### Study material:
/-- A translation writes no memory. -/
theorem translate_mem {s s' : State} {rq : Req} {va : Word64} {a : Access} {l : Loc}
    (h : translate s rq va a = .ok (l, s')) : s'.mem = s.mem := by
  simp only [Sys2Proof.Machine.translate] at h
  (repeat' split at h) <;> try cases h
  all_goals first
    | (rename_i h1; exact toLoc_mem h1)
    | (rename_i h1 _ _ h2; exact (toLoc_mem h2).trans (stage1_mem h1))

/-- An engine's read through its cache writes no memory. -/
theorem readIn_mem {s s' : State} {rq : Req} {va n : Nat} {b : List Byte} (hr : rq.home = false)
    (h : readIn s rq va n = .ok (b, s')) : s'.mem = s.mem := by
  simp only [readIn] at h
  split at h
  · cases h
  · rename_i l s1 h1
    split at h
    · cases h; exact translate_mem h1
    · split at h
      · cases h
      · have := congrArg (fun r => r.2.mem) (Except.ok.inj h)
        simp only [read_mem hr] at this
        exact this.symm.trans (translate_mem h1)

/-- An engine's read keeps the canonical form. -/
theorem wf_readIn {s s' : State} {rq : Req} {va n : Nat} {b : List Byte} (h : Memory.wf s.mem = true)
    (hr : readIn s rq va n = .ok (b, s')) : Memory.wf s'.mem = true := by
  simp only [readIn] at hr
  split at hr
  · cases hr
  · rename_i l s1 h1
    have h2 : Memory.wf s1.mem = true := by rw [translate_mem h1]; exact h
    split at hr
    · cases hr; exact h2
    · split at hr
      · cases hr
      · have h3 := congrArg (fun r => Memory.wf r.2.mem) (Except.ok.inj hr)
        exact h3.symm.trans (wf_read rq _ _ h2)

/-- An engine's write keeps the canonical form. -/
theorem wf_writeIn {s s' : State} {rq : Req} {va : Nat} {b : List Byte} (h : Memory.wf s.mem = true)
    (hw : writeIn s rq va b = .ok s') : Memory.wf s'.mem = true := by
  simp only [writeIn] at hw
  split at hw
  · cases hw
  · rename_i l s1 h1
    have h2 : Memory.wf s1.mem = true := by rw [translate_mem h1]; exact h
    split at hw
    · cases hw; exact h2
    · cases hw; exact wf_reqWrite _ _ _ h2

/-- A read that may span lines, through the agent's cache, writes no memory. -/
theorem readVa_mem (rq : Req) (hr : rq.home = false) (fuel : Nat) : ∀ (s s' : State) (va n : Nat) (b : List Byte),
    readVa s rq va n fuel = .ok (b, s') → s'.mem = s.mem := by
  induction fuel with
  | zero =>
    intro s s' va n b h
    cases n <;> simp only [readVa] at h <;> cases h <;> rfl
  | succ f ih =>
    intro s s' va n b h
    cases n with
    | zero => simp only [readVa] at h; cases h; rfl
    | succ n =>
      simp only [readVa] at h
      split at h
      · cases h
      · rename_i h1
        split at h
        · cases h
        · rename_i h2
          cases h
          exact (ih _ _ _ _ _ h2).trans (readIn_mem hr h1)

/-- A read that may span lines keeps the canonical form. -/
theorem wf_readVa (rq : Req) (fuel : Nat) : ∀ (s s' : State) (va n : Nat) (b : List Byte), Memory.wf s.mem = true →
    readVa s rq va n fuel = .ok (b, s') → Memory.wf s'.mem = true := by
  induction fuel with
  | zero =>
    intro s s' va n b h hr
    cases n <;> simp only [readVa] at hr <;> cases hr <;> exact h
  | succ f ih =>
    intro s s' va n b h hr
    cases n with
    | zero => simp only [readVa] at hr; cases hr; exact h
    | succ n =>
      simp only [readVa] at hr
      split at hr
      · cases hr
      · rename_i h1
        split at hr
        · cases hr
        · rename_i h2
          cases hr
          exact ih _ _ _ _ _ (wf_readIn h h1) h2

/-- A write that may span lines keeps the canonical form. -/
theorem wf_writeVa (rq : Req) (fuel : Nat) : ∀ (s s' : State) (va : Nat) (b : List Byte), Memory.wf s.mem = true →
    writeVa s rq va b fuel = .ok s' → Memory.wf s'.mem = true := by
  induction fuel with
  | zero => intro s s' va b h hw; simp only [writeVa] at hw; cases hw; exact h
  | succ f ih =>
    intro s s' va b h hw
    simp only [writeVa] at hw
    split at hw
    · cases hw; exact h
    · split at hw
      · cases hw
      · rename_i h1
        exact ih _ _ _ _ (wf_writeIn h h1) hw

/-- An atomic read and write of bytes keeps the canonical form. -/
theorem wf_atomicCoh {s : State} (g : Agent) (key n : Nat) (f : List Byte → Option (List Byte))
    (h : Memory.wf s.mem = true) : Memory.wf (atomicCoh s g key n f).2.mem = true := by
  simp only [atomicCoh]
  split
  · simpa using h
  · exact wf_cohStore _ _ _ h

end Sys2Proof.Laws
end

### What you have to do:
The expected result is an exact transcription of the lines from the one containing "theorem wf_readVa (rq" through the end of the records above; please include both ends.

### Solution to this problem:
theorem wf_readVa (rq : Req) (fuel : Nat) : ∀ (s s' : State) (va n : Nat) (b : List Byte), Memory.wf s.mem = true →
    readVa s rq va n fuel = .ok (b, s') → Memory.wf s'.mem = true := by
  induction fuel with
  | zero =>
    intro s s' va n b h hr
    cases n <;> simp only [readVa] at hr <;> cases hr <;> exact h
  | succ f ih =>
    intro s s' va n b h hr
    cases n with
    | zero => simp only [readVa] at hr; cases hr; exact h
    | succ n =>
      simp only [readVa] at hr
      split at hr
      · cases hr
      · rename_i h1
        split at hr
        · cases hr
        · rename_i h2
          cases hr
          exact ih _ _ _ _ _ (wf_readIn h h1) h2

/-- A write that may span lines keeps the canonical form. -/
theorem wf_writeVa (rq : Req) (fuel : Nat) : ∀ (s s' : State) (va : Nat) (b : List Byte), Memory.wf s.mem = true →
    writeVa s rq va b fuel = .ok s' → Memory.wf s'.mem = true := by
  induction fuel with
  | zero => intro s s' va b h hw; simp only [writeVa] at hw; cases hw; exact h
  | succ f ih =>
    intro s s' va b h hw
    simp only [writeVa] at hw
    split at hw
    · cases hw; exact h
    · split at hw
      · cases hw
      · rename_i h1
        exact ih _ _ _ _ (wf_writeIn h h1) hw

/-- An atomic read and write of bytes keeps the canonical form. -/
theorem wf_atomicCoh {s : State} (g : Agent) (key n : Nat) (f : List Byte → Option (List Byte))
    (h : Memory.wf s.mem = true) : Memory.wf (atomicCoh s g key n f).2.mem = true := by
  simp only [atomicCoh]
  split
  · simpa using h
  · exact wf_cohStore _ _ _ h

end Sys2Proof.Laws
end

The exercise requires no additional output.